§ **What is expected**
In the listing below, write out exactly each line from the first through the one containing "it grow. -/".

§ **Records for this exercise**
theorem report_grew (hg : Link.Grew l0 s.link) (k : ReportKind) (p : List Byte) :
    Link.Grew l0 (report k p s).link := by
  simp only [report]
  split
  · rename_i hc
    simp only [Link.hasReportRoom, Bool.and_eq_true, Bool.not_eq_true', decide_eq_true_eq] at hc
    simp only [reportRoom, transmitRoom] at hc
    refine hg.trans ⟨[⟨true, ⟨k.byte, p⟩⟩], rfl, by simp, .inr ⟨hc.1.2, ?_, ?_⟩⟩
    · have := hc.2.2
      simp; omega
    · have := hc.2.1
      simp only [Link.reports, State.modLink_link, List.countP_append] at this ⊢
      simp; omega
  · exact hg

/-- A fold of operations that each let the link grow lets it grow. -/
theorem foldl_grew {α : Type} (f : State → α → State) (hf : ∀ s x, Link.Grew l0 s.link → Link.Grew l0 (f s x).link) (l : List α)
    (s : State) (h : Link.Grew l0 s.link) : Link.Grew l0 (l.foldl f s).link := by
  induction l generalizing s with
  | nil => exact h
  | cons x l ih => exact ih _ (hf s x h)

/-! ### Ops -/

theorem trackerReport_grew (hg : Link.Grew l0 s.link) :
    Link.Grew l0 (trackerReport s).link := by
  simp only [trackerReport]
  all_goals repeat first
    | with_reducible exact hg | with_reducible apply report_grew | simpa using hg | simp

theorem headReport_grew (hg : Link.Grew l0 s.link) (h : Fin 16) (k : HeadCause) :
    Link.Grew l0 (headReport h k s).link := by
  simp only [headReport]
  all_goals repeat first
    | with_reducible exact hg | with_reducible apply report_grew | simpa using hg | simp

theorem cylinderReport_grew (hg : Link.Grew l0 s.link) (c : Fin 4) (k : CylCause) :
    Link.Grew l0 (cylinderReport c k s).link := by
  simp only [cylinderReport]
  all_goals repeat first
    | with_reducible exact hg | with_reducible apply report_grew | simpa using hg | simp

theorem conditionReport_grew (hg : Link.Grew l0 s.link) (k : Condition) :
    Link.Grew l0 (conditionReport k s).link := by
  simp only [conditionReport]; repeat' split
  all_goals repeat first
    | with_reducible exact hg | with_reducible apply report_grew | simpa using hg | simp

theorem setCondition_grew (hg : Link.Grew l0 s.link) (k : Condition) :
    Link.Grew l0 (setCondition k s).link := by
  simp only [setCondition]; repeat' split
  all_goals repeat first
    | with_reducible exact hg | with_reducible apply conditionReport_grew | simpa using hg | simp

/-! ### Cylinders -/

theorem allOutTest_grew (hg : Link.Grew l0 s.link) :
    Link.Grew l0 (allOutTest s).link := by
  simp only [allOutTest]; repeat' split
  all_goals repeat first
    | with_reducible exact hg | with_reducible apply setCondition_grew | simpa using hg | simp

theorem completeDisable_grew (hg : Link.Grew l0 s.link) (c : Fin 4) :
    Link.Grew l0 (completeDisable c s).link := by
  simp only [completeDisable]
  all_goals repeat first
    | with_reducible exact hg | with_reducible apply cylinderReport_grew | with_reducible apply allOutTest_grew
    | simpa using hg | simp

theorem readyOrDisabled_grew (hg : Link.Grew l0 s.link) (c : Fin 4) :
    Link.Grew l0 (readyOrDisabled c s).link := by
  simp only [readyOrDisabled]; repeat' split
  all_goals repeat first
    | with_reducible exact hg | with_reducible apply completeDisable_grew | simpa using hg | simp

theorem disableCylinder_grew (hg : Link.Grew l0 s.link) (c : Fin 4) :
    Link.Grew l0 (disableCylinder c s).link := by
  simp only [disableCylinder]; repeat' split
  all_goals repeat first
    | with_reducible exact hg | with_reducible apply cylinderReport_grew | with_reducible apply allOutTest_grew
    | simpa using hg | simp

theorem enableCylinder_grew (hg : Link.Grew l0 s.link) (c : Fin 4) :
    Link.Grew l0 (enableCylinder c s).link := by
  simp only [enableCylinder]; repeat' split
  all_goals repeat first
    | with_reducible exact hg | with_reducible apply cylinderReport_grew | with_reducible apply allOutTest_grew
    | simpa using hg | simp

theorem refillTimeoutAct_grew (hg : Link.Grew l0 s.link) (c : Fin 4) :
    Link.Grew l0 (refillTimeoutAct c s).link := by
  simp only [refillTimeoutAct]; repeat' split
  all_goals repeat first
    | with_reducible exact hg | with_reducible apply cylinderReport_grew | with_reducible apply setCondition_grew
    | with_reducible apply allOutTest_grew | simpa using hg | simp

/-! ### Charge -/

theorem raiseDebt_grew (hg : Link.Grew l0 s.link) (n : Nat) :
    Link.Grew l0 (raiseDebt n s).link := by
  simp only [raiseDebt]; repeat' split
  all_goals repeat first
    | with_reducible exact hg | with_reducible apply setCondition_grew | simpa using hg | simp

theorem releaseSettled_grew (hg : Link.Grew l0 s.link) (n : Nat) :
    Link.Grew l0 (releaseSettled n s).link := by
  simp only [releaseSettled]
  all_goals repeat first
    | with_reducible exact hg | with_reducible apply raiseDebt_grew | simpa using hg | simp

theorem departAwaiting_grew (hg : Link.Grew l0 s.link) (h : Fin 16) (q : Nat) :
    Link.Grew l0 (departAwaiting h q s).link := by
  simp only [departAwaiting]; split
  all_goals repeat first
    | with_reducible exact hg | with_reducible apply releaseSettled_grew | simpa using hg | simp

theorem settleUnbound_grew (hg : Link.Grew l0 s.link) (h : Fin 16) (q : Nat) :
    Link.Grew l0 (settleUnbound h q s).link := by
  simp only [settleUnbound]
  all_goals repeat first
    | with_reducible exact hg | with_reducible apply releaseSettled_grew | simpa using hg | simp

theorem chargeDecision_grew (hg : Link.Grew l0 s.link) (h : Fin 16) :
    Link.Grew l0 (chargeDecision h s).link := by
  simp only [chargeDecision]; repeat' split
  all_goals repeat first
    | with_reducible exact hg | with_reducible apply settleUnbound_grew | simpa using hg | simp

theorem enterProbed_grew (hg : Link.Grew l0 s.link) (h : Fin 16) :
    Link.Grew l0 (enterProbed h s).link := by
  simp only [enterProbed]; repeat' split
  all_goals repeat first
    | with_reducible exact hg | with_reducible apply chargeDecision_grew | simpa using hg | simp

theorem afterMeasuring_grew (hg : Link.Grew l0 s.link) (c : Fin 4) :
    Link.Grew l0 (afterMeasuring c s).link := by
  simp only [afterMeasuring]; repeat' split
  all_goals repeat first
    | with_reducible exact hg | with_reducible apply completeDisable_grew | simpa using hg | simp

§ **Answer for this exercise**
theorem report_grew (hg : Link.Grew l0 s.link) (k : ReportKind) (p : List Byte) :
    Link.Grew l0 (report k p s).link := by
  simp only [report]
  split
  · rename_i hc
    simp only [Link.hasReportRoom, Bool.and_eq_true, Bool.not_eq_true', decide_eq_true_eq] at hc
    simp only [reportRoom, transmitRoom] at hc
    refine hg.trans ⟨[⟨true, ⟨k.byte, p⟩⟩], rfl, by simp, .inr ⟨hc.1.2, ?_, ?_⟩⟩
    · have := hc.2.2
      simp; omega
    · have := hc.2.1
      simp only [Link.reports, State.modLink_link, List.countP_append] at this ⊢
      simp; omega
  · exact hg

/-- A fold of operations that each let the link grow lets it grow. -/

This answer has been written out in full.